I Googled and got more confused. Do you have to use sizing to paper painted walls?


----------



## Raised Grain (Feb 27, 2006)

You don't have to BUT if you ever want to remove the wallpaper it will be a big project. For the little it will cost to size the walls it's well worth it.


----------



## Drabdr (Nov 26, 2007)

What do you mean by sizing? Obviously it will need to be cut and stuff. I guess I'm confused. What kind of walls are you going to paper? Did you prep them?


----------



## hewee (Oct 26, 2001)

Seal it with a paint/primer/sealer first. See Wallpaper on Drywall - The Right Way and I guess that counts as sizing now days.

wallpaper sizing


----------



## smidgen (Mar 14, 2004)

Thanks all. I guess sizing is the old word for primer which I see it's called today. I was thinking that where our walls are painted it would count as sizing, but I see today they recommend a special primer so the paste won't go through the paint. I sound smarter now don't I? I read Hewee's recommended site.

I tried papering about forty years ago and swore I'd never do such a thing again! You need three hands! This time my wife is going to do it, and I'm going visiting!


----------



## hewee (Oct 26, 2001)

Your welcome. I knew you should put a primer on but I was also thinking you had to size it. Funny over the years working on new homes I have seen many get wall paper and they just put it on the walls but they were new homes and they were prime or undercoat primer and painted. 
Now if the texture was not good because it was to rough or a foil type of wall paper was going to be added they have it so when they did the walls they smoothed out the wall with the drywall mud and wet sand it and then prime it. 

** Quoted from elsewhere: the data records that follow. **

/-- What the control invariant says of SEQ is that it is one of the pending command's micro-states. -/
theorem sequenced_iff {s : State} {i : Instr} (hd : decodeCommand s.pcmd = .ok i) :
    sequenced s = true ↔ MicroState s i s.seq := by
  refine ⟨microState_of_sequenced hd, fun m => ?_⟩
  generalize hq : s.seq = q at m
  cases m with
  | idle => exact sequenced_of_idle hq
  | pad written => simp [sequenced, hd, hq, written]
  | len written => simp [sequenced, hd, hq, blockWritten, written]
  | load written pass => exact sequenced_of_pass hd written pass (.inl hq)
  | step n written pass => exact sequenced_of_pass hd written pass (.inr (.inl ⟨n, hq⟩))
  | commit written pass => exact sequenced_of_pass hd written pass (.inr (.inr hq))

/-- The control invariant with BUSY = 1: a command that acceptance lets through is pending, at one of its micro-states. -/
theorem coherent_busy_iff {s : State} (hb : s.busy = true) :
    coherent s = true ↔ ∃ i, decodeCommand s.pcmd = .ok i ∧ (needsRunning i = true → s.phase.running = true) ∧
      MicroState s i s.seq := by
  rw [coherent, if_pos hb, Bool.and_eq_true, acceptable]
  cases hd : decodeCommand s.pcmd with
  | error e => simp
  | ok i => cases hr : needsRunning i <;> simp [sequenced_iff hd, hr]

theorem coherent_of_idle {s : State} (hb : s.busy = false) (hq : s.seq = .idle) : coherent s = true := by
  simp [coherent, hb, hq]

theorem seq_of_coherent_idle {s : State} (hc : coherent s = true) (hb : s.busy = false) : s.seq = .idle := by
  simpa [coherent, hb] using hc

/-! ### The end of a pending command -/

theorem exec_command_atRest {i : Instr} {s t : State} (hi : isCommand i = true) (h : exec i s = .next t) : atRest t := by
  cases i with
  | init => obtain rfl := exec_init_eq_next.1 h; exact ⟨release_busy _, release_seq _⟩
  | compress => obtain ⟨bs, -, rfl⟩ := exec_compress_eq_next.1 h; exact ⟨endCompress_busy _, endCompress_seq _⟩
  | final rem => exact exec_final_atRest h
  | _ => cases hi

/-- The result is the command's end. -/
def EndsCommand (o : Result) : Prop := ∃ t, o = .next t ∧ atRest t

theorem endsCommand_endCompress (s : State) : EndsCommand (.next (endCompress s)) :=
  ⟨_, rfl, endCompress_busy s, endCompress_seq s⟩

theorem endsCommand_endFinal (s : State) : EndsCommand (.next (endFinal s)) :=
  ⟨_, rfl, endFinal_busy s, endFinal_seq s⟩

/-- FINAL n over a written remainder ends. -/
theorem endsCommand_exec_final {rem : BitVec 6} {s : State} {tail : List Byte}
    (hl : Memory.load s.mem msgBase rem.toNat = some tail) : EndsCommand (exec (.final rem) s) := by
  obtain ⟨t, ht, -⟩ := finalPadsAndCompresses s rem tail hl
  exact ⟨t, ht, exec_final_atRest ht⟩

/-- From LEN the micro-steps end a FINAL. -/
theorem endsCommand_of_len (k : Nat) {s : State} {rem : BitVec 6} {bs : List Byte} (hb : s.busy = true)
    (hd : decodeCommand s.pcmd = .ok (.final rem)) (hq : s.seq = .len) (written : s.block = some bs) :
    EndsCommand (runTicks (k + 51) s) := by
  rw [runTicks_len k hb hq (writeLength_block written) hd]
  exact endsCommand_endFinal _

/-- COMMIT ends the command, or, being the first of FINAL's two, clears MSG and goes to LEN (R57). -/
theorem tick_commit_outcome {s : State} {i : Instr} (hb : s.busy = true) (hd : decodeCommand s.pcmd = .ok i)
    (hq : s.seq = .commit) (pass : isPassOf s.lastPass i) :
    EndsCommand (tick s) ∨
      ∃ rem, i = .final rem ∧ tick s = .next ((clearMsg (s.commit (s.acc.add s.work))).enter .len) := by
  rcases decodeCommand_eq_ok hd with rfl | rfl | rfl
  · exact pass.elim
  · rw [(tick_commit_last hb hq pass).1 hd]
    exact .inl (endsCommand_endCompress _)
  · cases hp : s.lastPass with
    | true =>
      rw [(tick_commit_last hb hq hp).2 _ hd]
      exact .inl (endsCommand_endFinal _)
    | false => exact .inr ⟨_, rfl, tick_commit_first hb hq hp⟩

/-- From COMMIT the micro-steps end the command, at once or through LEN and FINAL's second compression. -/
theorem endsCommand_of_commit (k : Nat) {s : State} {i : Instr} (hb : s.busy = true) (hd : decodeCommand s.pcmd = .ok i)
    (hq : s.seq = .commit) (pass : isPassOf s.lastPass i) : EndsCommand (runTicks (k + 52) s) := by
  rw [show k + 52 = (k + 51) + 1 by omega, runTicks_succ _ hb]
  rcases tick_commit_outcome hb hd hq pass with ⟨t, ht, hrest⟩ | ⟨rem, rfl, ht⟩
  · rw [ht, andThen_next, runTicks_done _ hrest.1]
    exact ⟨t, rfl, hrest⟩
  · rw [ht, andThen_next]
    refine endsCommand_of_len k (rem := rem) ?_ ?_ (enter_seq _ _) ((block_congr (enter_mem _ _)).trans (clearMsg_block _))
    · simpa using hb
    · simpa using hd

/-- From PAD over a written remainder the micro-steps come to FINAL's meaning. -/
theorem endsCommand_of_pad (k : Nat) {s : State} {rem : BitVec 6} {tail : List Byte} (hb : s.busy = true)
    (hd : decodeCommand s.pcmd = .ok (.final rem)) (hq : s.seq = .pad)
    (hl : Memory.load s.mem msgBase rem.toNat = some tail) : EndsCommand (runTicks (k + 102) s) := by
  have hs : s.enter .pad = s := hq ▸ rfl
  have hexec : exec (.final rem) s = andThen (overflow rem.toNat (padMsg rem.toNat s)) fun t =>
      andThen (compressMsg (writeLength t)) fun u => .next (endFinal u) := by
    change execFinal rem s = _
    rw [execFinal, hl]
  rw [show k + 102 = (k + 101) + 1 by omega, runTicks_succ _ hb, tick_pad hb hq, andThen_next, ← hs,
    runTicks_tickPad hb hd hl, ← hexec]
  exact endsCommand_exec_final hl

/-- From every micro-state of a started command the 104 micro-steps of a completion end it. -/
theorem endsCommand_of_microState {s : State} {i : Instr} (hb : s.busy = true) (hd : decodeCommand s.pcmd = .ok i)
    (m : MicroState s i s.seq) (hstarted : s.seq ≠ .idle) : EndsCommand (runTicks maxTicks s) := by
  generalize hq : s.seq = q at m
  cases m with
  | idle => exact absurd hq hstarted
  | pad written => exact endsCommand_of_pad 2 hb hd hq written
  | len written => exact endsCommand_of_len 53 hb hd hq written
  | load written pass =>
    rw [show maxTicks = (3 + 52) + 49 from rfl, runTicks_load _ hb hq written]
    exact endsCommand_of_commit 3 hb hd rfl pass
  | step n written pass =>
    rw [show maxTicks = (n.val + 4 + 52) + ((47 - n.val) + 1) by simp only [maxTicks]; omega,
      runTicks_steps (47 - n.val) _ (by omega) hb hq written]
    exact endsCommand_of_commit _ hb hd rfl pass
  | commit written pass => exact endsCommand_of_commit 52 hb hd hq pass

theorem complete_of_started {s : State} (hb : s.busy = true) (hq : s.seq ≠ .idle) : complete s = runTicks maxTicks s := by
  simp only [complete, hb, hq, if_true, if_false]

/-- The result is UnwrittenMsg of the pending command, and it names a byte that is not written. -/
def StopsUnwritten (s : State) (o : Result) : Prop :=
  ∃ is j, o = .fault (.unwrittenMsg (.command s.pcmd) is) ∧ j ∈ is ∧ j < 64 ∧ s.valid j = false

theorem stopsUnwritten_of_invalid {s : State} {o : Result} {n j : Nat} (hn : n ≤ 64) (hj : j < n)
    (hv : s.valid j = false) (ho : o = .fault (.unwrittenMsg (.command s.pcmd) (Memory.unwritten s.mem 0 n))) :
    StopsUnwritten s o :=
  ⟨_, j, ho, (mem_unwritten_zero_iff s n j).2 ⟨hj, hv⟩, by omega, hv⟩

/-- A command's meaning ends it, or stops on a byte that is not written, and nothing else (R77). -/
theorem exec_command_outcome {i : Instr} (hi : isCommand i = true) (s : State) :
    EndsCommand (exec i s) ∨ StopsUnwritten s (exec i s) := by
  cases i with
  | init => exact .inl ⟨_, rfl, release_busy _, release_seq _⟩
  | compress =>
    cases hl : s.block with
    | some bs => exact .inl ⟨_, exec_compress_eq_next.2 ⟨bs, hl, rfl⟩, endCompress_busy _, endCompress_seq _⟩
    | none =>
      obtain ⟨j, hj, hv⟩ := (block_eq_none_iff s).1 hl
      exact .inr (stopsUnwritten_of_invalid (Nat.le_refl 64) hj hv (exec_compress_of_unwritten hl))
  | final rem =>
    cases hl : Memory.load s.mem msgBase rem.toNat with
    | some tail => exact .inl (endsCommand_exec_final hl)
    | none =>
      obtain ⟨j, hj, hv⟩ := (load_eq_none_iff s _).1 hl
      exact .inr (stopsUnwritten_of_invalid (Nat.le_of_lt rem.isLt) hj hv (exec_final_of_unwritten hl))
  | _ => cases hi

/-- From every micro-state a completion ends the command, or stops on a byte that is not written, and nothing else (R86). -/
theorem complete_outcome {s : State} (hc : coherent s = true) (hb : s.busy = true) :
    EndsCommand (complete s) ∨ StopsUnwritten s (complete s) := by
  obtain ⟨i, hd, -, m⟩ := (coherent_busy_iff hb).1 hc
  by_cases hq : s.seq = .idle
  · rw [complete_of_not_started hb hq hd]
    exact exec_command_outcome (decodeCommand_isCommand hd) s
  · rw [complete_of_started hb hq]
    exact .inl (endsCommand_of_microState hb hd m hq)

/-- Settles O46: a stop names an unwritten byte, so there is none where every byte is written. -/
theorem everyAcceptedCommandCompletes : Obligations.EveryAcceptedCommandCompletes := by
  intro s hc hb
  rcases complete_outcome hc hb with ends | ⟨is, j, hstop, hmem, hj, hv⟩
  · exact ⟨.inl ends, fun _ => ends⟩
  · refine ⟨.inr ⟨is, hstop, List.ne_nil_of_mem hmem⟩, fun hall => ?_⟩
    simp [hall j hj] at hv

theorem complete_atRest {s t : State} (hc : coherent s = true) (h : complete s = .next t) : atRest t := by
  cases hb : s.busy with
  | false =>
    rw [complete_of_idle hb] at h
    cases h
    exact ⟨hb, seq_of_coherent_idle hc hb⟩
  | true =>
    rcases complete_outcome hc hb with ⟨t', ht', hrest⟩ | ⟨is, j, hstop, -⟩
    · obtain rfl := Host.Outcome.next.inj (ht'.symm.trans h)
      exact hrest
    · rw [hstop] at h
      cases h

/-- Settles O45: with a command pending a completion that answers has ended it; with none it is not enabled. -/
theorem completionEndsTheCommand : Obligations.CompletionEndsTheCommand :=
  ⟨fun _ _ => complete_atRest, fun _ => complete_of_idle⟩

/-- Settles O48: a micro-step that has not ended the command keeps what the engine's own work shows the host. -/
theorem microStepsAreInvisible : Obligations.MicroStepsAreInvisible := by
  intro s t h ht
  obtain ⟨hrun, ⟨hbusy, hphase, hpcmd⟩ | ⟨-, hended⟩⟩ := tick_frame h
  · have hstatus : t.status = s.status := by rw [State.status, hphase, hbusy, State.status]
    have ⟨hfaults, hreads, _, _⟩ := hrun
    exact ⟨hstatus, hpcmd, hrun, observe_of_busy (hbusy.symm.trans ht) ht hreads hfaults hstatus⟩
  · rw [ht] at hended
    cases hended

/-! ### The control invariant -/

theorem coherent_of_atRest {s : State} (h : atRest s) : coherent s = true :=
  coherent_of_idle h.1 h.2

/-- The command is still pending, at one of its micro-states, or it has ended. -/
def PendingAt (i : Instr) (t : State) : Prop := (t.busy = true ∧ MicroState t i t.seq) ∨ atRest t

theorem startCommand_pendingAt {s t : State} {i : Instr} (hb : s.busy = true) (hd : decodeCommand s.pcmd = .ok i)
    (h : startCommand s = .next t) : PendingAt i t := by
  rw [startCommand, hd] at h
  rcases decodeCommand_eq_ok hd with rfl | rfl | rfl
  · exact .inr (exec_command_atRest (i := .init) rfl h)
  · cases hl : s.block with
    | none => rw [block_eq] at hl; simp [hl, raiseUnwritten] at h
    | some bs =>
      rw [block_eq] at hl
      simp only [hl] at h
      cases h
      exact .inl ⟨hb, .load (s := s.beginPass true) hl rfl⟩
  · cases hl : Memory.load s.mem msgBase (remField s.pcmd).toNat with
    | none => simp [hl, raiseUnwritten] at h
    | some tail =>
      simp only [hl] at h
      cases h
      exact .inl ⟨hb, .pad (s := s.enter .pad) hl⟩

theorem pendingRem_eq {s : State} {rem : BitVec 6} (hd : decodeCommand s.pcmd = .ok (.final rem)) :
    pendingRem s = rem.toNat := by
  rcases decodeCommand_eq_ok hd with h | h | h <;> cases h
  rfl
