-- ==== Sys2Proof/Syntax.lean ====
section
/-! DEFINITION. The instructions of spec/opcode_table.json, one constructor a row, and the decoded form of a word
(30_encoding.md R321). An operand is the field its format carries, not yet extended: 12-bit immediates as they stand in the
word, branch and JAL offsets as the 13-bit and 21-bit values of R312 and R314 with their bit 0. -/

namespace Sys2Proof

inductive Instr where
  -- OP, R-format (R322)
  | add (rd rs1 rs2 : RegIdx)
  | sub (rd rs1 rs2 : RegIdx)
  | sll (rd rs1 rs2 : RegIdx)
  | slt (rd rs1 rs2 : RegIdx)
  | sltu (rd rs1 rs2 : RegIdx)
  | xor (rd rs1 rs2 : RegIdx)
  | srl (rd rs1 rs2 : RegIdx)
  | sra (rd rs1 rs2 : RegIdx)
  | or (rd rs1 rs2 : RegIdx)
  | and (rd rs1 rs2 : RegIdx)
  -- OP-IMM, I-format (R323)
  | addi (rd rs1 : RegIdx) (imm : BitVec 12)
  | slti (rd rs1 : RegIdx) (imm : BitVec 12)
  | sltiu (rd rs1 : RegIdx) (imm : BitVec 12)
  | xori (rd rs1 : RegIdx) (imm : BitVec 12)
  | ori (rd rs1 : RegIdx) (imm : BitVec 12)
  | andi (rd rs1 : RegIdx) (imm : BitVec 12)
  | slli (rd rs1 : RegIdx) (shamt : BitVec 5)
  | srli (rd rs1 : RegIdx) (shamt : BitVec 5)
  | srai (rd rs1 : RegIdx) (shamt : BitVec 5)
  -- LOAD, I-format (R324)
  | lb (rd rs1 : RegIdx) (imm : BitVec 12)
  | lh (rd rs1 : RegIdx) (imm : BitVec 12)
  | lw (rd rs1 : RegIdx) (imm : BitVec 12)
  | lbu (rd rs1 : RegIdx) (imm : BitVec 12)
  | lhu (rd rs1 : RegIdx) (imm : BitVec 12)
  -- STORE, S-format (R325)
  | sb (rs1 rs2 : RegIdx) (imm : BitVec 12)
  | sh (rs1 rs2 : RegIdx) (imm : BitVec 12)
  | sw (rs1 rs2 : RegIdx) (imm : BitVec 12)
  -- BRANCH, B-format (R326)
  | beq (rs1 rs2 : RegIdx) (offset : BitVec 13)
  | bne (rs1 rs2 : RegIdx) (offset : BitVec 13)
  | blt (rs1 rs2 : RegIdx) (offset : BitVec 13)
  | bge (rs1 rs2 : RegIdx) (offset : BitVec 13)
  | bltu (rs1 rs2 : RegIdx) (offset : BitVec 13)
  | bgeu (rs1 rs2 : RegIdx) (offset : BitVec 13)
  -- JAL, JALR (R327, R328)
  | jal (rd : RegIdx) (offset : BitVec 21)
  | jalr (rd rs1 : RegIdx) (imm : BitVec 12)
  -- LUI, AUIPC, U-format (R328)
  | lui (rd : RegIdx) (imm : BitVec 20)
  | auipc (rd : RegIdx) (imm : BitVec 20)
  -- SYSTEM (R329)
  | ecall
  | ebreak
  | csrrw (rd rs1 : RegIdx) (csr : CsrAddr)
  | csrrs (rd rs1 : RegIdx) (csr : CsrAddr)
  | csrrc (rd rs1 : RegIdx) (csr : CsrAddr)
  | csrrwi (rd : RegIdx) (zimm : BitVec 5) (csr : CsrAddr)
  | csrrsi (rd : RegIdx) (zimm : BitVec 5) (csr : CsrAddr)
  | csrrci (rd : RegIdx) (zimm : BitVec 5) (csr : CsrAddr)
  -- MISC-MEM (R330); the fields are carried and ignored (log entry 11)
  | fence (rd rs1 : RegIdx) (fmPredSucc : BitVec 12)
  | fenceI (rd rs1 : RegIdx) (imm : BitVec 12)
  deriving DecidableEq, Repr

/-- The result of decoding a word (R321): an instruction, or ILLEGAL, which "carries the raw word for diagnostic
reporting" (R335). -/
inductive Decoded where
  | instr (i : Instr)
  | illegal (word : Word)
  deriving DecidableEq, Repr

/-- One row of spec/opcode_table.json: `word &&& mask = value` picks the row. -/
structure OpcodeRow where
  mnemonic : String
  value : Word
  mask : Word
  /-- The row's "condition": decoded only under FENCE_DECODE = Nop. -/
  onlyNop : Bool
  deriving DecidableEq, Repr

/-- The mnemonic spec/opcode_table.json gives the instruction. -/
def Instr.mnemonic : Instr → String
  | .add _ _ _ => "ADD"
  | .sub _ _ _ => "SUB"
  | .sll _ _ _ => "SLL"
  | .slt _ _ _ => "SLT"
  | .sltu _ _ _ => "SLTU"
  | .xor _ _ _ => "XOR"
  | .srl _ _ _ => "SRL"
  | .sra _ _ _ => "SRA"
  | .or _ _ _ => "OR"
  | .and _ _ _ => "AND"
  | .addi _ _ _ => "ADDI"
  | .slti _ _ _ => "SLTI"
  | .sltiu _ _ _ => "SLTIU"
  | .xori _ _ _ => "XORI"
  | .ori _ _ _ => "ORI"
  | .andi _ _ _ => "ANDI"
  | .slli _ _ _ => "SLLI"
  | .srli _ _ _ => "SRLI"
  | .srai _ _ _ => "SRAI"
  | .lb _ _ _ => "LB"
  | .lh _ _ _ => "LH"
  | .lw _ _ _ => "LW"
  | .lbu _ _ _ => "LBU"
  | .lhu _ _ _ => "LHU"
  | .sb _ _ _ => "SB"
  | .sh _ _ _ => "SH"
  | .sw _ _ _ => "SW"
  | .beq _ _ _ => "BEQ"
  | .bne _ _ _ => "BNE"
  | .blt _ _ _ => "BLT"
  | .bge _ _ _ => "BGE"
  | .bltu _ _ _ => "BLTU"
  | .bgeu _ _ _ => "BGEU"
  | .jal _ _ => "JAL"
  | .jalr _ _ _ => "JALR"
  | .lui _ _ => "LUI"
  | .auipc _ _ => "AUIPC"
  | .ecall => "ECALL"
  | .ebreak => "EBREAK"
  | .csrrw _ _ _ => "CSRRW"
  | .csrrs _ _ _ => "CSRRS"
  | .csrrc _ _ _ => "CSRRC"
  | .csrrwi _ _ _ => "CSRRWI"
  | .csrrsi _ _ _ => "CSRRSI"
  | .csrrci _ _ _ => "CSRRCI"
  | .fence _ _ _ => "FENCE"
  | .fenceI _ _ _ => "FENCE.I"

end Sys2Proof
end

But 40 years ago if you had to make up your own paste and the walls were not primes or sized then that added to the trouble you had that made you not want to do it again if you read that link. 
So getting a good wall to put it on that is sealed helps you out and gives you more drying time so you can adjust and redo places because the glue is not going down tru the paint into the wall. I have seen where wall paper had been added to a newer sheetrock wall where they did not seal it and you can not take the wallpaper off without taking off the paper on the sheetrock. You need that paper holding the sheetrock to stay or your have to redo all the walls in new sheetrock. OK wallboard because sheetrock is a brand name.


----------



## muppy03 (Jun 19, 2006)

Its much easier these days, most wallpaper is a vinyl and pre pasted. Be warned though, Cutting in to your moulding and skirting can be a pain in the butt as the vinyl paper does not seem to cut cleanly no matter how sharp the knife, it sort of pulls and stretches. I had to end up doing mine with scissors. Sizing is still advisable, but does not take long to do so you might as well do it.


----------



## hewee (Oct 26, 2001)

You know I would see the wallpaper hangers use 6" Joint Knives and 10" to 12" Taping Knives  to cut the paper once it was put up. Then there are the plastic or other light weight Straightedge tools.
http://www.google.com/search?hl=en&q=wallpaper+tools&btnG=Search&aq=f&oq=


----------